* [Saved entries]
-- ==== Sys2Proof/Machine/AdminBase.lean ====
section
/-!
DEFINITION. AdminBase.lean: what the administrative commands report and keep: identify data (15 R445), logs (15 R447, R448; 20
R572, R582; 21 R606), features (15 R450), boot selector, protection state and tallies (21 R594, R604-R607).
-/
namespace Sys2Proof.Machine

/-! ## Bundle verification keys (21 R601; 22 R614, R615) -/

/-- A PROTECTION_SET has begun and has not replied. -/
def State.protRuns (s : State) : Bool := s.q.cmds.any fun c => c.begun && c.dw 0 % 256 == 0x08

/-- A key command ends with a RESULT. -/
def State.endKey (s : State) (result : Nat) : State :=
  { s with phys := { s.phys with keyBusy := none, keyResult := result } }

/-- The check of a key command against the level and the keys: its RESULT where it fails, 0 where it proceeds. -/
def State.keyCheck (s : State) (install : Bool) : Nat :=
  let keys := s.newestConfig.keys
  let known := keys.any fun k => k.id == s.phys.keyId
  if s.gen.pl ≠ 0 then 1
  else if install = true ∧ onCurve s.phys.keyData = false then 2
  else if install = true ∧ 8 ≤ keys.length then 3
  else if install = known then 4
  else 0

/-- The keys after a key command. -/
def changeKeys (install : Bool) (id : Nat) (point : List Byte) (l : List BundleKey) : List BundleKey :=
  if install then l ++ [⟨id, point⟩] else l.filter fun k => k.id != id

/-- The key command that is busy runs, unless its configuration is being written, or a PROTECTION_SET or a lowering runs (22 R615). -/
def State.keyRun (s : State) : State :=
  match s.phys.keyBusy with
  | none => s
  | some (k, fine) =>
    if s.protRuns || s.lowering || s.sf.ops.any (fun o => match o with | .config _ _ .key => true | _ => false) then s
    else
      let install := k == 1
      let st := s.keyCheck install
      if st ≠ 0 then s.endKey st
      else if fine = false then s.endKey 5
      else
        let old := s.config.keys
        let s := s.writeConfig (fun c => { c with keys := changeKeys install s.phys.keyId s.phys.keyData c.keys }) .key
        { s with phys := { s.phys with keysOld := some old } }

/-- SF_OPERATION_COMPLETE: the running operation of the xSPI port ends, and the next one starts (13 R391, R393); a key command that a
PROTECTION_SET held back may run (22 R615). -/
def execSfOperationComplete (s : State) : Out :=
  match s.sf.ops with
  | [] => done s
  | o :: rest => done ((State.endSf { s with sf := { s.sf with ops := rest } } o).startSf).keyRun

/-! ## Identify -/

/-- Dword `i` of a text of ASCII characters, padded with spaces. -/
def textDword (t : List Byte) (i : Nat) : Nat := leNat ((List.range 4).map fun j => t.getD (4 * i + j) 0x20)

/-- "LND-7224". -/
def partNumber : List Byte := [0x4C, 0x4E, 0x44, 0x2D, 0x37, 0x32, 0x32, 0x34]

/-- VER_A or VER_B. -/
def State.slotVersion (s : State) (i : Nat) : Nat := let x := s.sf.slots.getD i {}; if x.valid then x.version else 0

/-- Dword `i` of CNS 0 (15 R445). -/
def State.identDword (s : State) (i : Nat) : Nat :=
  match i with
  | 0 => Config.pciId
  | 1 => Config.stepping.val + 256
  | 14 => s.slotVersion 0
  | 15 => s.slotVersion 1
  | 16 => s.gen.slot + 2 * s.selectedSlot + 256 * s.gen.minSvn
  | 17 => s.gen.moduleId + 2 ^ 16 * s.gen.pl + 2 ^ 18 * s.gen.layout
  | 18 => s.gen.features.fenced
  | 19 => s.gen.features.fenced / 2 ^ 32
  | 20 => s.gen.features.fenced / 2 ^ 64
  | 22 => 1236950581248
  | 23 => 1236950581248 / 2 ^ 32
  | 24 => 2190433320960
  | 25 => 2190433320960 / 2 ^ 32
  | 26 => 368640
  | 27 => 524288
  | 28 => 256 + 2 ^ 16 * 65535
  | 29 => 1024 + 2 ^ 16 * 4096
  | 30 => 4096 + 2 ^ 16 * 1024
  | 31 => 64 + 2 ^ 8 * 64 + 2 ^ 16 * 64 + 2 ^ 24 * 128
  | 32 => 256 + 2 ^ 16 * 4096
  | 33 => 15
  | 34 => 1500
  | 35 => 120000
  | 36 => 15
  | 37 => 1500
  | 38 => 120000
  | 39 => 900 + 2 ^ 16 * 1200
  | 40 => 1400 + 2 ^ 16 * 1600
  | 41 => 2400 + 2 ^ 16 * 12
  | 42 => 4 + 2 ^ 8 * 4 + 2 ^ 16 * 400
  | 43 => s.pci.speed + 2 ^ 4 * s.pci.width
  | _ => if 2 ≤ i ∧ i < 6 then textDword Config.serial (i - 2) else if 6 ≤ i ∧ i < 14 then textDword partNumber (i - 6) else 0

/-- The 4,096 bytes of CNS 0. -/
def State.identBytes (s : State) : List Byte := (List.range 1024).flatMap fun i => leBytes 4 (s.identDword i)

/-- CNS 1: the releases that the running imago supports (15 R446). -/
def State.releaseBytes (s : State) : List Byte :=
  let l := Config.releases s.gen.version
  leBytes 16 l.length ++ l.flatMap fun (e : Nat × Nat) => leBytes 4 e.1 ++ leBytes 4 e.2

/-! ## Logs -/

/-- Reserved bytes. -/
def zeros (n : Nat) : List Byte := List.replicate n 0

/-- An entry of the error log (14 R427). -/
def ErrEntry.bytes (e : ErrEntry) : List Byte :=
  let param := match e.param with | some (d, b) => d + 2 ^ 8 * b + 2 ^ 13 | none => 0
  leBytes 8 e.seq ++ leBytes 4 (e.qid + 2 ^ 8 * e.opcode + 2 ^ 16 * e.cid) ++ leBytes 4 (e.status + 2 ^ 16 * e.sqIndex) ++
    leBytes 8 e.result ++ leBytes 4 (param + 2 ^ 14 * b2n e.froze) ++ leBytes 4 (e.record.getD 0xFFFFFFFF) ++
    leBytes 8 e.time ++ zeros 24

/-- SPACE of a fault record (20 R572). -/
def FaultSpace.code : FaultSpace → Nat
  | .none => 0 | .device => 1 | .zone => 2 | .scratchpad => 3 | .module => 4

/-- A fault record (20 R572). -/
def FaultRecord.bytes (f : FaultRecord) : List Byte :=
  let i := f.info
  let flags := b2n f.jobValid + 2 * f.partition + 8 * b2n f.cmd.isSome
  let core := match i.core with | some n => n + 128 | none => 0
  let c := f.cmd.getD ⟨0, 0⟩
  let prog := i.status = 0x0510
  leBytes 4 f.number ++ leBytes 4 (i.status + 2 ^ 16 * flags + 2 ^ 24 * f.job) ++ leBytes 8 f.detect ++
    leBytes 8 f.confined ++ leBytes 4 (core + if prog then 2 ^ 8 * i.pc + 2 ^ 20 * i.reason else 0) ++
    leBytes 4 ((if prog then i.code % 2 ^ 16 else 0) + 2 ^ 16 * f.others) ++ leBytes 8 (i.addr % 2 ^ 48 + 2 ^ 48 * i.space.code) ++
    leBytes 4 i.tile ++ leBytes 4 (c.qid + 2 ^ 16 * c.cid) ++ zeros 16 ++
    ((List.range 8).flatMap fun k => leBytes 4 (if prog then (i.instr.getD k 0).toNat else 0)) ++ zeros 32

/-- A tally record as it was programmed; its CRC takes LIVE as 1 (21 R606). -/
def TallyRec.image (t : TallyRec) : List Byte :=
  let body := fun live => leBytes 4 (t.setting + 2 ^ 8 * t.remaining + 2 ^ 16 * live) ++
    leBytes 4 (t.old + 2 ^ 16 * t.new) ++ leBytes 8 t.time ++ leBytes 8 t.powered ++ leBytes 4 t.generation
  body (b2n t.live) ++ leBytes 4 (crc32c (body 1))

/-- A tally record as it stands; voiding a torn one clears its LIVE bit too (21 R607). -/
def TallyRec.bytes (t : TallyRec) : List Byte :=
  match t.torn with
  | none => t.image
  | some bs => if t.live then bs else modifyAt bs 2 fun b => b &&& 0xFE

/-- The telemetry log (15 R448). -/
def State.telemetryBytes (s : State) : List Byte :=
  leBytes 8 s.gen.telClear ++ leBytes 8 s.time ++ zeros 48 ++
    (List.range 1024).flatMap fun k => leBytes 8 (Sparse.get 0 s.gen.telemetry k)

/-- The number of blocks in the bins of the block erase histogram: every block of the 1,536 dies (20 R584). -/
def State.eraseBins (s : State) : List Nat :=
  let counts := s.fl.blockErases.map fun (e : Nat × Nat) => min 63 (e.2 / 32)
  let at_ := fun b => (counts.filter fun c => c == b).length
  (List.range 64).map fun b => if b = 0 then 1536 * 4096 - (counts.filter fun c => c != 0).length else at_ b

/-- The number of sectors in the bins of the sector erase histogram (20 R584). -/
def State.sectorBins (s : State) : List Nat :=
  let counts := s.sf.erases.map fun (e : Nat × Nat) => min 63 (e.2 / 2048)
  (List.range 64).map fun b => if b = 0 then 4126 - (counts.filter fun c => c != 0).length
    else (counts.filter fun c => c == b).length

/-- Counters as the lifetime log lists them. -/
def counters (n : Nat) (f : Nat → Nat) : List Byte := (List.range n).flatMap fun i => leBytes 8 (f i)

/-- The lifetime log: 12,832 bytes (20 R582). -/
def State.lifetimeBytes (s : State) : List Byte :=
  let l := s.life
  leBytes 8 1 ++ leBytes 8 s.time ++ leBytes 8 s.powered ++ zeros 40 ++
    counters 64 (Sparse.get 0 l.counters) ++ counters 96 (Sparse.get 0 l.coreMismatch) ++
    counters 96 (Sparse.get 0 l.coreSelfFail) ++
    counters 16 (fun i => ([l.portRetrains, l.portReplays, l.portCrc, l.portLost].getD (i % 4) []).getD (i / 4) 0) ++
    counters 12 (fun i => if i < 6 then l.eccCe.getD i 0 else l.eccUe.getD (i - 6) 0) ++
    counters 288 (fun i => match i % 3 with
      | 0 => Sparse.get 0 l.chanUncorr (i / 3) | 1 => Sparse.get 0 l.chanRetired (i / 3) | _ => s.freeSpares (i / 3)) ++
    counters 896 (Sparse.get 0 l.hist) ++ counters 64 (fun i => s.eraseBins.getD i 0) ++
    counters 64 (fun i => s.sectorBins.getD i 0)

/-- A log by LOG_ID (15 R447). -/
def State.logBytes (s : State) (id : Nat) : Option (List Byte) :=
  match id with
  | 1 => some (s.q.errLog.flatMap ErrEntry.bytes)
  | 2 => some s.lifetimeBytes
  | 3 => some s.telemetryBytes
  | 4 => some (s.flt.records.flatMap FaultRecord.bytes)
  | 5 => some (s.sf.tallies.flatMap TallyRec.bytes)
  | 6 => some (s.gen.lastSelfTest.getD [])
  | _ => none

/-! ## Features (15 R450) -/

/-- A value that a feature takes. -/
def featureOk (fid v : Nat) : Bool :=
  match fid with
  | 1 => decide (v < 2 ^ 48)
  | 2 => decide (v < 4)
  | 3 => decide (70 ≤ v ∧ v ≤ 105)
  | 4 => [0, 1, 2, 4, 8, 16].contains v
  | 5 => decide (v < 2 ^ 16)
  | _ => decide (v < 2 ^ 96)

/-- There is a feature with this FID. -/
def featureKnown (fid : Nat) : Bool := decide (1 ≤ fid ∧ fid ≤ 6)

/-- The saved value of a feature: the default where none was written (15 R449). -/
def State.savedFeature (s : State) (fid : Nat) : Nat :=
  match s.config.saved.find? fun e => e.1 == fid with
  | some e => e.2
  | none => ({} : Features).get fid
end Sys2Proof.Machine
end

* [YOUR OBJECTIVE] Working through the records, find each line containing the word "releases" and copy it.

* [EXPECTED OUTPUT]
/-- CNS 1: the releases that the running imago supports (15 R446). -/
  let l := Config.releases s.gen.version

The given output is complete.